Measuring Informativeness Gap of (Mis)Calibrated Predictors
- URL: http://arxiv.org/abs/2507.12094v1
- Date: Wed, 16 Jul 2025 10:01:22 GMT
- Title: Measuring Informativeness Gap of (Mis)Calibrated Predictors
- Authors: Yiding Feng, Wei Tang,
- Abstract summary: In many applications, decision-makers must choose between multiple predictive models that may all be miscalibrated.<n>Our framework strictly generalizes U-Calibration [KLST-23] and Decision Loss [HW-24], which compare a miscalibrated predictor to its calibrated counterpart.<n>Our second contribution is a dual characterization of the informativeness gap, which gives rise to a natural informativeness measure.
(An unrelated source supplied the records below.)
-- ==== Sys2Proof/Certificates/Slice0/Obligations.lean ====
section
/-! DEFINITION. The statements about the machine, for the provers. Each follows rules of spec/ by number; OBLIGATIONS.json lists
them. The functions in the first section write a rule's own table or pseudocode out once more, from the spec, so that a statement
compares the model with the rule and not with itself. -/

namespace Sys2Proof.Statements

open Sys2Proof Sys2Proof.Machine

/-- A row of R94's table: OPC, `RES(opc)`, and the command with its fields taken from the word's bits (R95 to R97). -/
structure OpcodeRow where
  opc : Nat
  res : Word
  command : Word → Instr

/-- R94's table. -/
def opcodeRows : List OpcodeRow :=
  [⟨0x00, 0xFFFFFF00#32, fun _ => .nop⟩,
   ⟨0x01, 0xFFFFFF00#32, fun _ => .permBuild⟩,
   ⟨0x02, 0x00FE0000#32, fun w => .permWrite (w.toNat / 2 ^ 8 % 2 ^ 9) (BitVec.ofNat 8 (w.toNat / 2 ^ 24))⟩,
   ⟨0x03, 0xFFFE0000#32, fun w => .permRead (w.toNat / 2 ^ 8 % 2 ^ 9)⟩,
   ⟨0x10, 0xFFFFFF00#32, fun _ => .noiseEval⟩,
   ⟨0x11, 0xFFFFFF00#32, fun _ => .fbmEval⟩,
   ⟨0x12, 0xFFFFFF00#32, fun _ => .intensityMap⟩,
   ⟨0x20, 0xFFFF0000#32, fun w => .colorMap (BitVec.ofNat 8 (w.toNat / 2 ^ 8))⟩,
   ⟨0x21, 0xFFFFFF00#32, fun _ => .pixelEval⟩,
   ⟨0x30, 0xFFFFFF00#32, fun _ => .render⟩]

/-- The checks of `accept(w)` in R99's order, on the bits of the word and the live registers; the operand checks are those of R146,
R172 and, under SATURATE, R182. -/
def faultOf (w : Word) (s : State) : Option ErrCode :=
  let opc := w.toNat % 2 ^ 8
  let index := w.toNat / 2 ^ 8 % 2 ^ 9
  if opc ∉ [0x00, 0x01, 0x02, 0x03, 0x10, 0x11, 0x12, 0x20, 0x21, 0x30] then some .illegalOpcode
  else if (opcodeRows.any fun r => r.opc == opc && (w &&& r.res) != 0#32) then some .reservedBits
  else if (opc = 0x02 ∧ 255 < index) ∨ (opc = 0x03 ∧ 256 < index) then some .badIndex
  else if opc ∈ [0x10, 0x11, 0x21, 0x30] ∧ s.tableState = .none then some .noTable
  else if opc = 0x10 ∧ ¬ (f64IsFinite s.x = true ∧ f64IsFinite s.y = true) then some .nonFinite
  else if opc ∈ [0x11, 0x21] ∧ ¬ fbmOperandsOk s.x s.y s.octaves = true then some .nonFinite
  else if opc = 0x12 ∧ ¬ f64IsFinite s.x = true then some .nonFinite
  else none

/-- What is latched (R43), field by field from the registers and the word's bits. -/
def latchOf (w : Word) (s : State) : Latched :=
  { seed := BitVec.ofNat 64 (s.seedHi.toNat * 2 ^ 32 + s.seedLo.toNat), x := BitVec.ofNat 64 (s.xHi.toNat * 2 ^ 32 + s.xLo.toNat),
    y := BitVec.ofNat 64 (s.yHi.toNat * 2 ^ 32 + s.yLo.toNat), width := BitVec.ofNat 16 s.dims.toNat,
    height := BitVec.ofNat 16 (s.dims.toNat / 2 ^ 16), octaves := s.octaves, index := w.toNat / 2 ^ 8 % 2 ^ 9,
    data8 := BitVec.ofNat 8 (w.toNat / 2 ^ 24), imm8 := BitVec.ofNat 8 (w.toNat / 2 ^ 8) }

/-- The state after `accept(w)` (R99): the fault's four fields (R247), or the accepted command (R224, and R200 for RENDER). -/
def acceptOf (w : Word) (s : State) : State :=
  match faultOf w s with
  | some code => { s with lastOpc := BitVec.ofNat 8 w.toNat, err := true, errCode := code, errCmd := w }
  | none =>
    if w.toNat % 2 ^ 8 = 0x30 then
      { s with lastOpc := BitVec.ofNat 8 w.toNat, engine := .busy w (latchOf w s) (some ⟨0, 0, 0⟩), pixelCount := 0#32 }
    else { s with lastOpc := BitVec.ofNat 8 w.toNat, engine := .busy w (latchOf w s) none }

/-- The words of R94's commands that carry no field, as the host writes them (R103). -/
def plainWords : List (Word × Instr) :=
  [(0x00000000#32, .nop), (0x00000001#32, .permBuild), (0x00000010#32, .noiseEval), (0x00000011#32, .fbmEval),
   (0x00000012#32, .intensityMap), (0x00000021#32, .pixelEval), (0x00000030#32, .render)]

/-- The value read from each register after reset, from R271's table; CONFIG is its constant (R37). -/
def resetValue : Reg → Word
  | .id => 0x504E3244#32
  | .version => 0x00010000#32
  | .config => BitVec.ofNat 32 (Config.pixFifoDepth * 2 ^ 8 + if Config.intensityNarrow = .wrap then 1 else 0)
  | _ => 0#32

/-- The number STATUS reads as: the weighted sum of its fields (R25, R41, R240). -/
def statusNumber (s : State) : Nat :=
  s.busy.toNat + s.done.toNat * 2 + s.err.toNat * 2 ^ 2 + s.ovr.toNat * 2 ^ 3 +
  (match s.tableState with | .none => 0 | .built => 1 | .host => 2) * 2 ^ 4 +
  (match s.errCode with
    | .none => 0 | .illegalOpcode => 1 | .reservedBits => 2 | .badIndex => 3 | .noTable => 4 | .nonFinite => 5
    | .aborted => 6) * 2 ^ 8 + s.lastOpc.toNat * 2 ^ 16

/-- R21's table once more: each register, its byte offset, and the value a read of it gives in a state (R22 to R38). -/
def registerRows (s : State) : List (Reg × BitVec 8 × Word) :=
  [(.id, 0x00#8, 0x504E3244#32), (.version, 0x04#8, 0x00010000#32),
   (.ctrl, 0x08#8, BitVec.ofNat 32 (s.ieDone.toNat * 2 ^ 2 + s.ieErr.toNat * 2 ^ 3)),
   (.status, 0x0C#8, BitVec.ofNat 32 (statusNumber s)), (.cmd, 0x10#8, 0#32),
   (.permData, 0x14#8, BitVec.ofNat 32 s.permData.toNat), (.seedLo, 0x18#8, s.seedLo), (.seedHi, 0x1C#8, s.seedHi),
   (.xLo, 0x20#8, s.xLo), (.xHi, 0x24#8, s.xHi), (.yLo, 0x28#8, s.yLo), (.yHi, 0x2C#8, s.yHi), (.dims, 0x30#8, s.dims),
   (.octaves, 0x34#8, BitVec.ofNat 32 s.octaves.toNat), (.resultLo, 0x38#8, s.resultLo), (.resultHi, 0x3C#8, s.resultHi),
   (.intensity, 0x40#8, BitVec.ofNat 32 s.intensity.toNat), (.color, 0x44#8, s.color), (.pixelCount, 0x48#8, s.pixelCount),
   (.config, 0x4C#8, resetValue .config), (.errCmd, 0x50#8, s.errCmd)]

/-- The operand registers a host writes (R28 to R32). -/
def operandRegs : List Reg := [.seedLo, .seedHi, .xLo, .xHi, .yLo, .yHi, .dims, .octaves]

/-- The read-only registers (R21). -/
def readOnlyRegs : List Reg :=
  [.id, .version, .permData, .resultLo, .resultHi, .intensity, .color, .pixelCount, .config, .errCmd]

/-- `s` with other values in its operand registers. -/
def withOperands (s : State) (seedLo seedHi xLo xHi yLo yHi dims : Word) (octaves : Byte) : State :=
  { s with seedLo := seedLo, seedHi := seedHi, xLo := xLo, xHi := xHi, yLo := yLo, yHi := yHi, dims := dims,
           octaves := octaves }

/-- `s` with the next turn taken off the schedule. -/
def popTurn (s : State) : State := { s with env := { s.env with turns := s.env.turns.tail } }

/-- The result registers: PERM_DATA, RESULT, INTENSITY, COLOR (R48). -/
def resultRegs (s : State) : Byte × Word × Word × Byte × Word := (s.permData, s.resultLo, s.resultHi, s.intensity, s.color)

/-- So many steps from a state, up to the first that stops. -/
def runSteps : Nat → State → Result
  | 0, s => .next s
  | k + 1, s =>
    match step s with
    | .next t => runSteps k t
    | .fault r => .fault r
    | .refused r => .refused r

/-- One draw of R122 on numbers: the next state and the output. -/
def drawSpec (s : Nat) : Nat × Nat :=
  let s' := (s + 0x9E3779B97F4A7C15) % 2 ^ 64
  let z1 := (s' ^^^ (s' / 2 ^ 30)) * 0xBF58476D1CE4E5B9 % 2 ^ 64
  let z2 := (z1 ^^^ (z1 / 2 ^ 27)) * 0x94D049BB133111EB % 2 ^ 64
  (s', z2 ^^^ (z2 / 2 ^ 31))

/-- R123's loop for `i` from `n` down to 1, on the table as a function: a draw, `j = floor(r * (i + 1) / 2^64)`, and the swap. -/
def passSpec : Nat → Nat → (Nat → Nat) → Nat → Nat
  | 0, _, table => table
  | i + 1, s, table =>
    let j := (drawSpec s).2 * (i + 2) / 2 ^ 64
    passSpec i (drawSpec s).1 (fun k => if k = i + 1 then table j else if k = j then table (i + 1) else table k)

/-- Entry `k` of R123's `build(seed)`: the shuffled sequence 0 to 255, and at 256 a copy of entry 0. -/
def tableSpec (seed k : Nat) : Nat := passSpec 255 seed (fun k => k) (if k = 256 then 0 else k)

/-- `a - b`: one addition of `b` with its sign bit flipped (R13). -/
def subSpec (a b : F64) : F64 := f64Add a (b ^^^ 0x8000000000000000#64)

/-- R141's `fade`: 6.0, 15.0 and 10.0 by their patterns. -/
def fadeSpec (t : F64) : F64 :=
  f64Mul (f64Mul (f64Mul t t) t)
    (f64Add (f64Mul t (subSpec (f64Mul t 0x4018000000000000#64) 0x402E000000000000#64)) 0x4024000000000000#64)

/-- R142's `lerp`. -/
def lerpSpec (t a b : F64) : F64 := f64Add a (f64Mul t (subSpec b a))

/-- R143's table. -/
def gradSpec (h : Byte) (dx dy : F64) : F64 :=
  if h &&& 3#8 = 0#8 then dy
  else if h &&& 3#8 = 1#8 then dy ^^^ 0x8000000000000000#64
  else if h &&& 3#8 = 2#8 then dx
  else dx ^^^ 0x8000000000000000#64

/-- R145's `noise2d`, with R144's hashes: `PT[a]`, `PT[b]`, `PT[a + 1]` and `PT[b + 1]` go with the corners (xi, yi), (xi + 1, yi),
(xi, yi + 1) and (xi + 1, yi + 1) (90_conflicts.md C1). -/
def noiseSpec (pt : Memory) (x y : F64) : F64 :=
  let xi := (latticeCell x).1
  let yi := (latticeCell y).1
  let xf := (latticeCell x).2
  let yf := (latticeCell y).2
  let xf1 := subSpec xf 0x3FF0000000000000#64
  let yf1 := subSpec yf 0x3FF0000000000000#64
  let a := ((pt.read xi).toNat + yi) % 256
  let b := ((pt.read (xi + 1)).toNat + yi) % 256
  lerpSpec (fadeSpec yf)
    (lerpSpec (fadeSpec xf) (gradSpec (pt.read a) xf yf) (gradSpec (pt.read b) xf1 yf))
    (lerpSpec (fadeSpec xf) (gradSpec (pt.read (a + 1)) xf yf1) (gradSpec (pt.read (b + 1)) xf1 yf1))
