-- ==== Sys2Proof/Laws/Arith.lean ====
section
/-! SUPPORT. What each binary64 operation answers on finite operands, and how large the answer can be. -/

namespace Sys2Proof.Machine

/-- Bits 62:0 of a value, as a number. -/
def magPattern (a : F64) : Nat := a.toNat % 2 ^ 63

theorem magPattern_lt (a : F64) : magPattern a < 2 ^ 63 := Nat.mod_lt _ (by positivity)

theorem f64Exp_eq (a : F64) : f64Exp a = magPattern a / 2 ^ 52 := by
  unfold f64Exp magPattern
  simp only [BitVec.extractLsb'_toNat, Nat.shiftRight_eq_div_pow]
  have := a.isLt
  omega

theorem f64Frac_eq (a : F64) : f64Frac a = magPattern a % 2 ^ 52 := by
  unfold f64Frac magPattern
  simp only [BitVec.extractLsb'_toNat, Nat.shiftRight_eq_div_pow]
  omega

theorem f64Sign_eq (a : F64) : f64Sign a = decide (2 ^ 63 ≤ a.toNat) := by
  unfold f64Sign
  have h : a.getLsbD 63 = a.msb := by simp [BitVec.msb_eq_getLsbD_last]
  rw [h, BitVec.msb_eq_decide]

theorem f64Mag_eq (a : F64) : f64Mag a = magUnits (magPattern a) := by
  unfold f64Mag magUnits
  rw [f64Exp_eq, f64Frac_eq]

theorem f64IsFinite_iff (a : F64) : f64IsFinite a = true ↔ magPattern a < f64InfMag := by
  unfold f64IsFinite f64InfMag
  have := magPattern_lt a
  simp only [bne_iff_ne, ne_eq, f64Exp_eq]
  omega

theorem f64IsNaN_iff (a : F64) : f64IsNaN a = true ↔ f64InfMag < magPattern a := by
  unfold f64IsNaN f64InfMag
  have := magPattern_lt a
  simp only [Bool.and_eq_true, beq_iff_eq, bne_iff_ne, ne_eq, f64Exp_eq, f64Frac_eq]
  omega

theorem f64IsInf_iff (a : F64) : f64IsInf a = true ↔ magPattern a = f64InfMag := by
  unfold f64IsInf f64InfMag
  have := magPattern_lt a
  simp only [Bool.and_eq_true, beq_iff_eq, f64Exp_eq, f64Frac_eq]
  omega

theorem finite_not_nan {a : F64} (h : f64IsFinite a = true) : f64IsNaN a = false := by
  rw [f64IsFinite_iff] at h
  rw [Bool.eq_false_iff, ne_eq, f64IsNaN_iff]
  omega

theorem finite_not_inf {a : F64} (h : f64IsFinite a = true) : f64IsInf a = false := by
  rw [f64IsFinite_iff] at h
  rw [Bool.eq_false_iff, ne_eq, f64IsInf_iff]
  omega

theorem f64InfMag_lt : f64InfMag < 2 ^ 63 := by decide

theorem magPattern_pack (neg : Bool) (mag : Nat) (h : mag < 2 ^ 63) : magPattern (f64Pack neg mag) = mag := by
  unfold magPattern f64Pack
  rw [BitVec.toNat_ofNat]
  cases neg <;> simp <;> omega

theorem f64Sign_pack (neg : Bool) (mag : Nat) (h : mag < 2 ^ 63) : f64Sign (f64Pack neg mag) = neg := by
  rw [f64Sign_eq]
  unfold f64Pack
  rw [BitVec.toNat_ofNat]
  cases neg <;> simp <;> omega

/-- A value is its sign and its magnitude pattern. -/
theorem f64Pack_self (a : F64) : f64Pack (f64Sign a) (magPattern a) = a := by
  apply BitVec.eq_of_toNat_eq
  rw [f64Sign_eq]
  unfold f64Pack magPattern
  rw [BitVec.toNat_ofNat]
  have := a.isLt
  by_cases h : 2 ^ 63 ≤ a.toNat
  · simp only [h, decide_true, if_true]; omega
  · simp only [h, decide_false]; simp; omega

theorem f64_ext {a b : F64} (hs : f64Sign a = f64Sign b) (hm : magPattern a = magPattern b) : a = b := by
  rw [← f64Pack_self a, ← f64Pack_self b, hs, hm]

theorem roundMag_lt (num den : Nat) : f64RoundMag num den < 2 ^ 63 :=
  lt_of_le_of_lt (f64RoundMag_le_inf num den) f64InfMag_lt

theorem f64One_pos : 0 < f64One := by unfold f64One; positivity

@[simp] theorem f64Sign_neg (a : F64) : f64Sign (f64Neg a) = !f64Sign a := by
  unfold f64Sign f64Neg
  rw [BitVec.getLsbD_xor]
  have : (1#64 <<< 63).getLsbD 63 = true := by decide
  rw [this, Bool.xor_true]

@[simp] theorem magPattern_neg (a : F64) : magPattern (f64Neg a) = magPattern a := by
  have h : ∀ b : F64, magPattern b = (b.extractLsb' 0 63).toNat := by
    intro b
    unfold magPattern
    rw [BitVec.extractLsb'_toNat, Nat.shiftRight_zero]
  rw [h, h]
  congr 1
  unfold f64Neg
  apply BitVec.eq_of_getLsbD_eq
  intro i hi
  rw [BitVec.getLsbD_extractLsb', BitVec.getLsbD_extractLsb', BitVec.getLsbD_xor]
  have h1 : (1#64 <<< 63).getLsbD (0 + i) = false := by
    rw [BitVec.getLsbD_shiftLeft]
    simp only [Nat.zero_add, hi, decide_true, Bool.not_true, Bool.and_false, Bool.false_and]
  rw [h1, Bool.xor_false]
- Score: 15.651406777700517
- License: http://creativecommons.org/licenses/by/4.0/
- Abstract: In many applications, decision-makers must choose between multiple predictive models that may all be miscalibrated. Which model (i.e., predictor) is more "useful" in downstream decision tasks? To answer this, our first contribution introduces the notion of the informativeness gap between any two predictors, defined as the maximum normalized payoff advantage one predictor offers over the other across all decision-making tasks. Our framework strictly generalizes several existing notions: it subsumes U-Calibration [KLST-23] and Calibration Decision Loss [HW-24], which compare a miscalibrated predictor to its calibrated counterpart, and it recovers Blackwell informativeness [Bla-51, Bla-53] as a special case when both predictors are perfectly calibrated. Our second contribution is a dual characterization of the informativeness gap, which gives rise to a natural informativeness measure that can be viewed as a relaxed variant of the earth mover's distance (EMD) between two prediction distributions. We show that this measure satisfies natural desiderata: it is complete and sound, and it can be estimated sample-efficiently in the prediction-only access setting. Along the way, we also obtain novel combinatorial structural results when applying this measure to perfectly calibrated predictors.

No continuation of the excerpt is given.